Tissues Finished Now

My boy and I had an appointment this afternoon. Yes, on a Sunday.

We went to visit Autism Queensland’s Respite home – Birralee.

It’s taken quite a while for us to get to this point. Lots of paperwork and referrals and form filling, but when I got a call during the week to say that we could take this first step and go to have a look – I was pretty excited!

From the outside it looks like a regular suburban house, but I was was very happy with all the various security measures they had in place. L had a great time exploring the house and found a couple of things that sparked his interest – tissues and a sliding door. While we were there, he would have said ‘don’t touch tissues’ or ’tissues finished now’ about 50 times (every couple of minutes!). He does like to completely unpack a box of tissues, one by one into a nice little fluffy white mountain. So I generally keep them out of his reach, but there were a couple of boxes in easy access – woooooooo! However, he was very self disciplined and managed just to TALK about them, not to touch them. I was pretty impressed by that.

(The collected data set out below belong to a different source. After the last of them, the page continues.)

-- ==== Sys2Proof/Laws/Commands.lean ====
section
/-! SUPPORT. Everything a command can do when it answers a next state, said once each. -/

namespace Sys2Proof.Machine

@[simp] theorem emitSymbol_none (s : State) : emitSymbol none s = s := rfl

@[simp] theorem emitSymbol_some (x : Symbol) (s : State) :
    emitSymbol (some x) s = (s.emitEnc (codewordBytes (enc24 x))).setELen (s.eLen + 3) := rfl

@[simp] theorem reportLength_eq (s : State) :
    reportLength s = (s.setRes (s.eLen.setWidth 32)).setELen 0 := rfl

theorem execEncb_next {b : Byte} {s t : State} (h : exec (.encb b) s = .next t) :
    ∃ sym s1, splitPush b s = .ok (sym, s1) ∧ t = emitSymbol sym s1 := by
  simp only [exec, execEncb] at h
  split at h
  · cases h
  · cases h; exact ⟨_, _, ‹_›, rfl⟩

theorem execEncend_next {s t : State} (h : exec .encend s = .next t) :
    ∃ sym s1, splitFlush s = .ok (sym, s1) ∧ t = reportLength (emitSymbol sym s1) := by
  simp only [exec, execEncend] at h
  split at h
  · cases h
  · cases h; exact ⟨_, _, ‹_›, rfl⟩

theorem decodeGroup_next {c : Codeword} {s t : State} (h : decodeGroup c s = .next t) :
    ∃ bytes s1, joinPush (dec24 c).1 s = .ok (bytes, s1) ∧
      t = ((s1.setDErr (s1.dErr + BitVec.ofNat Config.errw (dec24 c).2)).setGroup 0#16 0#2).emitDec bytes := by
  unfold decodeGroup at h
  split at h
  · cases h
  · cases h; exact ⟨_, _, ‹_›, rfl⟩

/-- DECB by the number of bytes the group holds (R126). -/
theorem execDecb_next {b : Byte} {s t : State} (h : exec (.decb b) s = .next t) :
    (s.dGn = 0#2 ∧ t = s.setGroup (b ++ 0#8) 1#2) ∨
    (s.dGn = 1#2 ∧ t = s.setGroup (s.dGrp.extractLsb' 8 8 ++ b) 2#2) ∨
    (s.dGn = 2#2 ∧ decodeGroup (s.dGrp ++ b) s = .next t) := by
  simp only [exec, execDecb] at h
  split at h
  · cases h; exact .inl ⟨‹_›, rfl⟩
  · split at h
    · cases h; exact .inr (.inl ⟨‹_›, rfl⟩)
    · split at h
      · exact .inr (.inr ⟨‹_›, h⟩)
      · cases h

end Sys2Proof.Machine
end

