-- ==== Sys2Proof/Laws/Encoding.lean ====
section
/-! SUPPORT. The small lemmas of the command word's fields (30_encoding.md R50). -/

namespace Sys2Proof

@[simp] theorem opField_append (op : BitVec 3) (operand : BitVec 24) :
    Machine.opField (op ++ operand : CommandWord) = op := by
  unfold Machine.opField
  exact BitVec.extractLsb'_append_eq_left

@[simp] theorem operandField_append (op : BitVec 3) (operand : BitVec 24) :
    Machine.operandField (op ++ operand : CommandWord) = operand := by
  unfold Machine.operandField
  exact BitVec.extractLsb'_append_eq_right

/-- A word is its `op` above its `operand` (R50). -/
theorem opField_append_operandField (w : CommandWord) :
    (Machine.opField w ++ Machine.operandField w : CommandWord) = w := by
  apply BitVec.eq_of_getLsbD_eq
  intro i hi
  rw [BitVec.getLsbD_append]
  by_cases h : i < 24
  · simp [Machine.operandField, h]
  · have h1 : i - 24 < 3 := by omega
    have h2 : 24 + (i - 24) = i := by omega
    simp [Machine.opField, h, h1, h2]

@[simp] theorem opField_encode (i : Instr) : Machine.opField (encode i) = opcode i := by
  simp [encode]

@[simp] theorem operandField_encode (i : Instr) : Machine.operandField (encode i) = operandBits i := by
  simp [encode]

/-- The form's reserved bits of a zero-extended operand are zero (R52). -/
theorem reservedBitsZero_setWidth (form : Machine.OperandForm) {k : Nat} (v : BitVec k)
    (h : k ≤ Machine.usedBits form) : Machine.reservedBitsZero form (v.setWidth 24) = true := by
  simp only [Machine.reservedBitsZero, beq_iff_eq]
  apply BitVec.eq_of_getLsbD_eq
  intro i hi
  have hk : v.getLsbD (Machine.usedBits form + i) = false := BitVec.getLsbD_of_ge _ _ (by omega)
  simp [hk]

end Sys2Proof
end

He’s always been a bit of a door guy. From very early on he was interested in doors and how they opened and shut. One of the very first comprehensible things he ever said was ‘shutthedoor’ (a three word phrase, mashed into one sing-songy word). He doesn’t like an open door. It’s as though it’s untidy or unfinished, and he is compelled to close them. Then open them. Then close them…etc. So he really enjoyed doing that with the sliding door – something we don’t have at home.

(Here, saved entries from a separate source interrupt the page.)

theorem witness_ResIsWrittenByFourCommandsAndReadByNone :
    nextOf (exec .nop State.reset) ≠ none ∧ nextOf (exec (.encb 0xFF#8) (splitAt 8#4 0xFF#8)) ≠ none ∧
    nextOf (exec (.decb 0xFF#8) (groupAt 2#2 0xFFFF#16 4#3 0xF#4)) ≠ none ∧
    (decode 0x7FFFFFF#27 = .error .reservedOp ∧ nextOf (execWord 0x7FFFFFF#27 State.reset) ≠ none) ∧
    nextOf (exec (.encsym 0xFFF#12) State.reset) ≠ none ∧ nextOf (exec (.decsym 0xFFFFFF#24) State.reset) ≠ none ∧
    nextOf (exec .encend (splitAt 4#4 0x0F#8)) ≠ none ∧ nextOf (exec .decend State.reset) ≠ none := by decide

theorem witness_StreamsAreAppendOnly :
    nextOf (step { splitAt 4#4 0x0F#8 with encOut := [1#8], input := [.command 0x4000000#27] }) ≠ none ∧
    nextOf (step { presented [.reset] with encOut := [1#8], decOut := [2#8] }) ≠ none ∧
    nextOf (exec .encend { splitAt 4#4 0x0F#8 with encOut := [1#8] }) ≠ none := by decide

theorem witness_CommandsAppendTheseManyBytes :
    nextOf (exec (.decb 0xFF#8) (groupAt 2#2 0xFFFF#16 4#3 0xF#4)) ≠ none ∧
    nextOf (exec .encend (splitAt 8#4 0xFF#8)) ≠ none := by decide

theorem witness_EndMarkersReturnThePathToReset :
    ((splitAt 8#4 0xFF#8).EncodeInv ∧ nextOf (exec .encend (splitAt 8#4 0xFF#8)) ≠ none) ∧
    nextOf (exec .decend (groupAt 2#2 0xFFFF#16 4#3 0xF#4)) ≠ none := by decide

/-- Three bytes pushed with an illegal word and a command of the other path between. -/
theorem witness_PhaseCountersCountThePushedBytes :
    (State.reset.eCnt = 0#4 ∧
     pathCommands onEncodePath [0x3000012#27, 0x7000000#27, 0x6000000#27, 0x3000034#27] = [0x12#8, 0x34#8].map .encb ∧
     (nextOf (stepN 4 (presented ([0x3000012#27, 0x7000000#27, 0x6000000#27, 0x3000034#27].map .command)))).map (·.eCnt) =
       some 4#4) ∧
    (State.reset.dGn = 0#2 ∧ State.reset.dAn = 0#3 ∧
     pathCommands onDecodePath [0x5000012#27, 0x4000000#27, 0x5000034#27] = [0x12#8, 0x34#8].map .decb ∧
     (nextOf (stepN 3 (presented ([0x5000012#27, 0x4000000#27, 0x5000034#27].map .command)))).map (·.dGn) =
       some 2#2) := by decide

theorem witness_ParityIsLinearAndFollowsTheColumnMasks :
    parityRows[0]? = some 0x5C7#12 ∧ parityRows[11]? = some 0xAE3#12 ∧ columnMasks[0]? = some 0xAE3#12 ∧
    columnMasks[11]? = some 0xF92#12 := by decide

theorem witness_CodeHasDistanceEight :
    (0x000#12) ≠ 0xF00#12 ∧ parityRows[0]? = some 0x5C7#12 ∧ parityRows[11]? = some 0xAE3#12 ∧
    enc24 0xFFF#12 = enc24 0xFFF#12 := by decide

theorem witness_SyndromeDependsOnTheErrorAlone :
    syn 0xABC43C#24 = 0#12 ∧ 0 ≤ 11 ∧ 11 ≤ 11 ∧ parityRows[0]? = some 0x5C7#12 ∧
    parityRows[11]? = some 0xAE3#12 := by decide

theorem witness_TableCoversEveryPatternOfWeightThree :
    popcount 0xE00000#24 ≤ 3 ∧ popcount 0x000007#24 ≤ 3 ∧ syn 0xE00000#24 = syn 0xE00000#24 := by decide

theorem witness_TableFillsTheUncoveredSyndromes :
    popcount 0x00000E#24 = 3 ∧ (0x00000E#24).getLsbD 0 = false ∧ syn (0x00000E#24 ^^^ 0x000001#24) = 0x00F#12 := by decide

theorem witness_TableMeetsTheListingChecks :
    syn (synRom 0x00F#12) ≠ 0x00F#12 ∧ 0 ≤ 11 ∧ 11 ≤ 11 ∧ parityRows[0]? = some 0x5C7#12 ∧
    parityRows[11]? = some 0xAE3#12 := by decide

theorem witness_ZeroSyndromeReadsTheDataBits : syn 0xABD1FB#24 = 0#12 := by decide

theorem witness_UpToThreeErrorsAreCorrected :
    popcount 0x100101#24 ≤ 3 ∧ (fun _ : BitVec 12 => 0x100101#24) (syn 0x100101#24) = 0x100101#24 := by decide

theorem witness_HeavierErrorsStillGiveACountOfAtMostThree : popcount 0xF00000#24 = 4 := by decide

theorem witness_TableAgreesWithThePerfectCodeDecoder :
    (popcount 0x00000E#24 ≤ 3 ∧ (0x00000E#24).getLsbD 0 = false ∧
     (syn 0x00000E#24).extractLsb' 1 11 = 7#11 ∧ (syn 0x00000F#24).extractLsb' 1 11 = 7#11) ∧
    (popcount 0x000006#24 ≤ 2 ∧ (0x000006#24).getLsbD 0 = false ∧
     (syn 0x000006#24).extractLsb' 1 11 = (syn 0x000007#24).extractLsb' 1 11) := by decide

theorem witness_SplitInClosedForm :
    ([0x12#8, 0x34#8, 0x56#8][3 * 0]? = some 0x12#8 ∧ [0x12#8, 0x34#8, 0x56#8][3 * 0 + 1]? = some 0x34#8 ∧
     [0x12#8, 0x34#8, 0x56#8][3 * 0 + 2]? = some 0x56#8) ∧
    ([] : List Byte).length = 3 * 0 ∧
    ([0xFF#8].length = 3 * 0 + 1 ∧ [0xFF#8][3 * 0]? = some 0xFF#8) ∧
    ([0xAB#8, 0xCD#8].length = 3 * 0 + 2 ∧ [0xAB#8, 0xCD#8][3 * 0]? = some 0xAB#8 ∧
     [0xAB#8, 0xCD#8][3 * 0 + 1]? = some 0xCD#8) := by decide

He also sat down and had a lovely cup of tea and ate a muffin. So, I would say that it was a pretty darned successful introduction. Next step won’t be for another two months when he’ll get to stay there (without me) for a day. Once you are ‘on the list’ they match him with other kids on the list, so that there is a complimentary group. There’s only ever four kids at the most and two staff members. Then he/we will be offered a respite weekend once a quater. I’m notorious for my optimism, but this is looking pretty good to me. I’m excited!

tissues are finished!

tissues are finished!

 yes I know…this is two photo’s. Stop complaining!!

On the wall at Birralee

On the wall at Birralee

Coming Up For Air

Yes…it’s been a bit quiet around here, but not IRL.

Real life got kinda busy on me and so here I am a few weeks later. I’m just back from a week of training and conferencing. I am a carer representative in my area and support and advocate for other carers when they need assistance. Each year, the carer reps have a couple of very intense days of training where we get up to date with new legislation, new policy and practice for the child protection professionals and a range of various other issues and topics. This is followed by our annual state foster care conference. A marathon of information intake, networking and eating (oh no!).

For me to head off I firstly needed to organise three different care arrangements for my kids – one each! Followed by three more different arrangements for the weekend. Hmmmm! I was so grateful and happy that each child was able to go to people they knew – families who form a part of my network of support. There’s nothing I hate more than having to send my littles ones off to complete strangers – that just doesn’t work for me and it sure doesn’t work for them.

For L who has autism, his routine was kept right on track by having my dear old mum come over and stay with him here in my home. He was then to go and stay with his bio grandparents for the weekend, but they came down with an evil flu which has been raging and ravaging wherever it lands. So he ended up coming out with me for the conference, as did little J (14m now!). Lucky they had some child care arrangements and they had some space for us. It was certainly a learning experience for the lovely Pyjama Angels who volunteered to look after the kids during the conference.

Staying in a hotel with a bub whose dearest wish is to run as fast as he can and to climb onto everything climb-able and a 5yo with autism – is not my idea of a break, but we did manage to have some fun and I did manage to attend a few conference sessions, so…we made it! We had lots of help from some of my fellow foster carers too.

On the Saturday night they held a dinner which is usually a lot of fun. Part of the night is dedicated to acknowledging some of the amazing carers who have reached significant milestones. One very special couple were there as they had just ticked over 50 years of fostering. Unbelievable! They started in 1962 and are still at it today. They were both beaming as they received a standing ovation for this incredible achievement and were very proud to point out their very first foster daughter who had travelled a long way to be there to help them celebrate.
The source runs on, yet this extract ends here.